Task statement:
Which lines of the records contain "hseven"? Collect every one of them.

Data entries
========================================================================

/-! ## setRing -/

@[simp] theorem setRing_par (b : Side) (s : State) (r : Ring) : (s.setRing b r).par = s.par := by cases b <;> rfl
@[simp] theorem setRing_rx_state (b : Side) (s : State) (r : Ring) : (s.setRing b r).rx_state = s.rx_state := by cases b <;> rfl
@[simp] theorem setRing_rx_idx (b : Side) (s : State) (r : Ring) : (s.setRing b r).rx_idx = s.rx_idx := by cases b <;> rfl
@[simp] theorem setRing_rx_shift (b : Side) (s : State) (r : Ring) : (s.setRing b r).rx_shift = s.rx_shift := by cases b <;> rfl
@[simp] theorem setRing_edge_en (b : Side) (s : State) (r : Ring) : (s.setRing b r).edge_en = s.edge_en := by cases b <;> rfl
@[simp] theorem setRing_rx_prev (b : Side) (s : State) (r : Ring) : (s.setRing b r).rx_prev = s.rx_prev := by cases b <;> rfl
@[simp] theorem setRing_rxg (b : Side) (s : State) (r : Ring) : (s.setRing b r).rxg = s.rxg := by cases b <;> rfl
@[simp] theorem setRing_tx_state (b : Side) (s : State) (r : Ring) : (s.setRing b r).tx_state = s.tx_state := by cases b <;> rfl
@[simp] theorem setRing_tx_idx (b : Side) (s : State) (r : Ring) : (s.setRing b r).tx_idx = s.tx_idx := by cases b <;> rfl
@[simp] theorem setRing_tx_shift (b : Side) (s : State) (r : Ring) : (s.setRing b r).tx_shift = s.tx_shift := by cases b <;> rfl
@[simp] theorem setRing_tx_o (b : Side) (s : State) (r : Ring) : (s.setRing b r).tx_o = s.tx_o := by cases b <;> rfl
@[simp] theorem setRing_txg (b : Side) (s : State) (r : Ring) : (s.setRing b r).txg = s.txg := by cases b <;> rfl
@[simp] theorem setRing_rx_rxb (s : State) (r : Ring) : (s.setRing .rx r).rxb = r := rfl
@[simp] theorem setRing_tx_rxb (s : State) (r : Ring) : (s.setRing .tx r).rxb = s.rxb := rfl
@[simp] theorem setRing_tx_txb (s : State) (r : Ring) : (s.setRing .tx r).txb = r := rfl
@[simp] theorem setRing_rx_txb (s : State) (r : Ring) : (s.setRing .rx r).txb = s.txb := rfl
@[simp] theorem setRing_rsp_valid (b : Side) (s : State) (r : Ring) : (s.setRing b r).rsp_valid = s.rsp_valid := by cases b <;> rfl
@[simp] theorem setRing_rsp_data (b : Side) (s : State) (r : Ring) : (s.setRing b r).rsp_data = s.rsp_data := by cases b <;> rfl
@[simp] theorem setRing_rsp_flag (b : Side) (s : State) (r : Ring) : (s.setRing b r).rsp_flag = s.rsp_flag := by cases b <;> rfl
@[simp] theorem setRing_rsp_ill (b : Side) (s : State) (r : Ring) : (s.setRing b r).rsp_ill = s.rsp_ill := by cases b <;> rfl
@[simp] theorem setRing_inputs (b : Side) (s : State) (r : Ring) : (s.setRing b r).inputs = s.inputs := by cases b <;> rfl

/-! ## setGen -/

@[simp] theorem setGen_par (b : Side) (s : State) (g : Gen) : (s.setGen b g).par = s.par := by cases b <;> rfl
@[simp] theorem setGen_rx_state (b : Side) (s : State) (g : Gen) : (s.setGen b g).rx_state = s.rx_state := by cases b <;> rfl
@[simp] theorem setGen_rx_idx (b : Side) (s : State) (g : Gen) : (s.setGen b g).rx_idx = s.rx_idx := by cases b <;> rfl
@[simp] theorem setGen_rx_shift (b : Side) (s : State) (g : Gen) : (s.setGen b g).rx_shift = s.rx_shift := by cases b <;> rfl
@[simp] theorem setGen_edge_en (b : Side) (s : State) (g : Gen) : (s.setGen b g).edge_en = s.edge_en := by cases b <;> rfl
@[simp] theorem setGen_rx_prev (b : Side) (s : State) (g : Gen) : (s.setGen b g).rx_prev = s.rx_prev := by cases b <;> rfl
@[simp] theorem setGen_rx_rxg (s : State) (g : Gen) : (s.setGen .rx g).rxg = g := rfl
@[simp] theorem setGen_tx_rxg (s : State) (g : Gen) : (s.setGen .tx g).rxg = s.rxg := rfl
@[simp] theorem setGen_tx_state (b : Side) (s : State) (g : Gen) : (s.setGen b g).tx_state = s.tx_state := by cases b <;> rfl
@[simp] theorem setGen_tx_idx (b : Side) (s : State) (g : Gen) : (s.setGen b g).tx_idx = s.tx_idx := by cases b <;> rfl
@[simp] theorem setGen_tx_shift (b : Side) (s : State) (g : Gen) : (s.setGen b g).tx_shift = s.tx_shift := by cases b <;> rfl
@[simp] theorem setGen_tx_o (b : Side) (s : State) (g : Gen) : (s.setGen b g).tx_o = s.tx_o := by cases b <;> rfl
@[simp] theorem setGen_tx_txg (s : State) (g : Gen) : (s.setGen .tx g).txg = g := rfl
@[simp] theorem setGen_rx_txg (s : State) (g : Gen) : (s.setGen .rx g).txg = s.txg := rfl
@[simp] theorem setGen_rxb (b : Side) (s : State) (g : Gen) : (s.setGen b g).rxb = s.rxb := by cases b <;> rfl
@[simp] theorem setGen_txb (b : Side) (s : State) (g : Gen) : (s.setGen b g).txb = s.txb := by cases b <;> rfl
@[simp] theorem setGen_rsp_valid (b : Side) (s : State) (g : Gen) : (s.setGen b g).rsp_valid = s.rsp_valid := by cases b <;> rfl
@[simp] theorem setGen_rsp_data (b : Side) (s : State) (g : Gen) : (s.setGen b g).rsp_data = s.rsp_data := by cases b <;> rfl
@[simp] theorem setGen_rsp_flag (b : Side) (s : State) (g : Gen) : (s.setGen b g).rsp_flag = s.rsp_flag := by cases b <;> rfl
@[simp] theorem setGen_rsp_ill (b : Side) (s : State) (g : Gen) : (s.setGen b g).rsp_ill = s.rsp_ill := by cases b <;> rfl
@[simp] theorem setGen_inputs (b : Side) (s : State) (g : Gen) : (s.setGen b g).inputs = s.inputs := by cases b <;> rfl

/-! ## respond -/

@[simp] theorem respond_par (s : State) (d : Byte) (f : Bool) : (s.respond d f).par = s.par := rfl
@[simp] theorem respond_rx_state (s : State) (d : Byte) (f : Bool) : (s.respond d f).rx_state = s.rx_state := rfl
@[simp] theorem respond_rx_idx (s : State) (d : Byte) (f : Bool) : (s.respond d f).rx_idx = s.rx_idx := rfl
@[simp] theorem respond_rx_shift (s : State) (d : Byte) (f : Bool) : (s.respond d f).rx_shift = s.rx_shift := rfl
@[simp] theorem respond_edge_en (s : State) (d : Byte) (f : Bool) : (s.respond d f).edge_en = s.edge_en := rfl
@[simp] theorem respond_rx_prev (s : State) (d : Byte) (f : Bool) : (s.respond d f).rx_prev = s.rx_prev := rfl
@[simp] theorem respond_rxg (s : State) (d : Byte) (f : Bool) : (s.respond d f).rxg = s.rxg := rfl
@[simp] theorem respond_tx_state (s : State) (d : Byte) (f : Bool) : (s.respond d f).tx_state = s.tx_state := rfl
@[simp] theorem respond_tx_idx (s : State) (d : Byte) (f : Bool) : (s.respond d f).tx_idx = s.tx_idx := rfl
@[simp] theorem respond_tx_shift (s : State) (d : Byte) (f : Bool) : (s.respond d f).tx_shift = s.tx_shift := rfl
@[simp] theorem respond_tx_o (s : State) (d : Byte) (f : Bool) : (s.respond d f).tx_o = s.tx_o := rfl
@[simp] theorem respond_txg (s : State) (d : Byte) (f : Bool) : (s.respond d f).txg = s.txg := rfl
@[simp] theorem respond_rxb (s : State) (d : Byte) (f : Bool) : (s.respond d f).rxb = s.rxb := rfl
@[simp] theorem respond_txb (s : State) (d : Byte) (f : Bool) : (s.respond d f).txb = s.txb := rfl
@[simp] theorem respond_rsp_valid (s : State) (d : Byte) (f : Bool) : (s.respond d f).rsp_valid = s.rsp_valid := rfl
@[simp] theorem respond_rsp_data (s : State) (d : Byte) (f : Bool) : (s.respond d f).rsp_data = d := rfl
@[simp] theorem respond_rsp_flag (s : State) (d : Byte) (f : Bool) : (s.respond d f).rsp_flag = f := rfl
@[simp] theorem respond_rsp_ill (s : State) (d : Byte) (f : Bool) : (s.respond d f).rsp_ill = false := rfl
@[simp] theorem respond_inputs (s : State) (d : Byte) (f : Bool) : (s.respond d f).inputs = s.inputs := rfl

/-! ## raiseIllegalCommand -/

@[simp] theorem raiseIllegalCommand_par (s : State) : (s.raiseIllegalCommand).par = s.par := rfl
@[simp] theorem raiseIllegalCommand_rx_state (s : State) : (s.raiseIllegalCommand).rx_state = s.rx_state := rfl
@[simp] theorem raiseIllegalCommand_rx_idx (s : State) : (s.raiseIllegalCommand).rx_idx = s.rx_idx := rfl
@[simp] theorem raiseIllegalCommand_rx_shift (s : State) : (s.raiseIllegalCommand).rx_shift = s.rx_shift := rfl
@[simp] theorem raiseIllegalCommand_edge_en (s : State) : (s.raiseIllegalCommand).edge_en = s.edge_en := rfl
@[simp] theorem raiseIllegalCommand_rx_prev (s : State) : (s.raiseIllegalCommand).rx_prev = s.rx_prev := rfl
@[simp] theorem raiseIllegalCommand_rxg (s : State) : (s.raiseIllegalCommand).rxg = s.rxg := rfl
@[simp] theorem raiseIllegalCommand_tx_state (s : State) : (s.raiseIllegalCommand).tx_state = s.tx_state := rfl
@[simp] theorem raiseIllegalCommand_tx_idx (s : State) : (s.raiseIllegalCommand).tx_idx = s.tx_idx := rfl
@[simp] theorem raiseIllegalCommand_tx_shift (s : State) : (s.raiseIllegalCommand).tx_shift = s.tx_shift := rfl
@[simp] theorem raiseIllegalCommand_tx_o (s : State) : (s.raiseIllegalCommand).tx_o = s.tx_o := rfl
@[simp] theorem raiseIllegalCommand_txg (s : State) : (s.raiseIllegalCommand).txg = s.txg := rfl
@[simp] theorem raiseIllegalCommand_rxb (s : State) : (s.raiseIllegalCommand).rxb = s.rxb := rfl
@[simp] theorem raiseIllegalCommand_txb (s : State) : (s.raiseIllegalCommand).txb = s.txb := rfl
@[simp] theorem raiseIllegalCommand_rsp_valid (s : State) : (s.raiseIllegalCommand).rsp_valid = s.rsp_valid := rfl
@[simp] theorem raiseIllegalCommand_rsp_data (s : State) : (s.raiseIllegalCommand).rsp_data = 0x00#8 := rfl
@[simp] theorem raiseIllegalCommand_rsp_flag (s : State) : (s.raiseIllegalCommand).rsp_flag = false := rfl
@[simp] theorem raiseIllegalCommand_rsp_ill (s : State) : (s.raiseIllegalCommand).rsp_ill = true := rfl
@[simp] theorem raiseIllegalCommand_inputs (s : State) : (s.raiseIllegalCommand).inputs = s.inputs := rfl
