/-- From the Start tick to the eighth Bit tick the machine is in BIT, and the index is the number of bit periods gone by. -/
theorem RxFrameAt.in_bit (hstart : s.par.RX_OFF < k) (hlast : k ≤ s.par.RX_OFF + 8 * s.par.P) :
    v.rx_state = .bit ∧ v.rx_idx.toNat = (k - 1 - s.par.RX_OFF) / s.par.P := by
  have hticks := h.tick_lt_iff hv hpar
  have hj0 : 0 < j := (hticks 0).mp (by omega)
  have hj8 : ¬8 < j := fun hm => absurd ((hticks 8).mpr hm) (by omega)
  obtain ⟨n, rfl⟩ : ∃ n, j = n + 1 := ⟨j - 1, by omega⟩
  have hn : n < 8 := by omega
  have hlo : s.par.RX_OFF + n * s.par.P < k := (hticks n).mpr (Nat.lt_succ_self n)
  have hhi : ¬s.par.RX_OFF + (n + 1) * s.par.P < k := fun hk => absurd ((hticks _).mp hk) (Nat.lt_irrefl _)
  refine ⟨h.state.trans (if_pos hn), ?_⟩
  rw [h.idx n rfl, Nat.div_eq_of_lt_le (k := n) (by omega) (by omega)]
  exact Nat.mod_eq_of_lt hn

/-- After the eighth Bit tick the machine is in STOP. -/
theorem RxFrameAt.in_stop (hk : s.par.RX_OFF + 8 * s.par.P < k) : v.rx_state = .stop := by
  have hj : 8 < j := (h.tick_lt_iff hv hpar 8).mp hk
  obtain ⟨n, rfl⟩ : ∃ n, j = n + 1 := ⟨j - 1, by omega⟩
  exact h.state.trans (if_neg (by omega))

/-- A bit whose tick is past is the level of the line in that tick's cycle. -/
theorem RxFrameAt.sampled {i : Nat} (hk : s.par.RX_OFF + (i + 1) * s.par.P < k) :
    v.rx_shift.getLsbD i = (s.inputAt (s.par.RX_OFF + (i + 1) * s.par.P)).rx_i :=
  h.bits i ((h.tick_lt_iff hv hpar (i + 1)).mp hk)

end

/-- The machine is at bit 7 exactly when eight ticks are fired, so the next is the eighth Bit tick. -/
theorem RxFrameAt.at_bit_seven_iff {s : State} {j k : Nat} {v : RxView} (h : RxFrameAt s j k v) :
    (v.rx_state = .bit ∧ v.rx_idx = 7#3) ↔ j = 8 := by
  rw [h.state]
  cases j with
  | zero => simp [framePhase]
  | succ n =>
    rw [h.idx n rfl]
    by_cases hn : n < 8
    · have hseven : BitVec.ofNat 3 n = 7#3 ↔ n + 1 = 8 := by bv_omega
      simpa [framePhase, hn] using hseven
    · have hne : n ≠ 7 := by omega
      simp [framePhase, hn, hne]

/-! ## The ticks of a frame -/

/-- A Bit tick samples into the bit its index names, and leaves the bits sampled before. -/
theorem RxFrameAt.bit_tick {s t u : State} {n k : Nat} (h : RxFrameAt s (n + 1) k t.rxView) (hn : n < 8) (h1 : t.rxg.cnt = 1)
    (hpar : t.par = s.par) (hline : t.rx_i = (s.inputAt k).rx_i)
    (hu : exec .rxTickBit (t.setGen .rx { act := true, cnt := t.par.P }) = .next u) : RxFrameAt s (n + 2) (k + 1) u.rxView := by
  obtain ⟨hshift, hidx, hg, hst⟩ := rxTickBit_registers hu
  have hstate : t.rx_state = .bit := h.state.trans (if_pos hn)
  have hn3 : t.rx_idx = BitVec.ofNat 3 n := h.idx n rfl
  have hto : t.rx_idx.toNat = n := by rw [hn3]; exact Nat.mod_eq_of_lt hn
  have hlast : t.rx_idx = 7#3 ↔ n = 7 := by rw [← hto]; exact BitVec.toNat_inj.symm
  have hdue : k + t.rxg.cnt = s.par.RX_OFF + (n + 1) * s.par.P + 1 := h.due
  have hmul : (n + 2) * s.par.P = (n + 1) * s.par.P + s.par.P := Nat.succ_mul _ _
  refine ⟨?_, ?_, ?_, fun i hi => ?_⟩
  · by_cases hn7 : n = 7
    · exact (hst.trans (if_pos (hlast.mpr hn7))).trans (if_neg (by omega)).symm
    · exact (hst.trans ((if_neg (mt hlast.mp hn7)).trans hstate)).trans (if_pos (by omega)).symm
  · change k + 1 + u.rxg.cnt = _
    rw [hg]
    change k + 1 + t.par.P = _
    rw [hpar]
    omega
  · intro m hm
    obtain rfl : m = n + 1 := by omega
    refine hidx.trans ?_
    simp [hn3, BitVec.ofNat_add]
  · refine (congrArg (BitVec.getLsbD · i) hshift).trans ((getLsbD_setBit _ _ _ i (by omega)).trans ?_)
    simp only [setGen_rx_idx, setGen_rx_i, setGen_rx_shift, hto, hline]
    split
    · next heq => subst heq; congr 2; omega
    · exact h.bits i (by omega)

========================================================================

Response to the exercise:
    · have hseven : BitVec.ofNat 3 n = 7#3 ↔ n + 1 = 8 := by bv_omega
      simpa [framePhase, hn] using hseven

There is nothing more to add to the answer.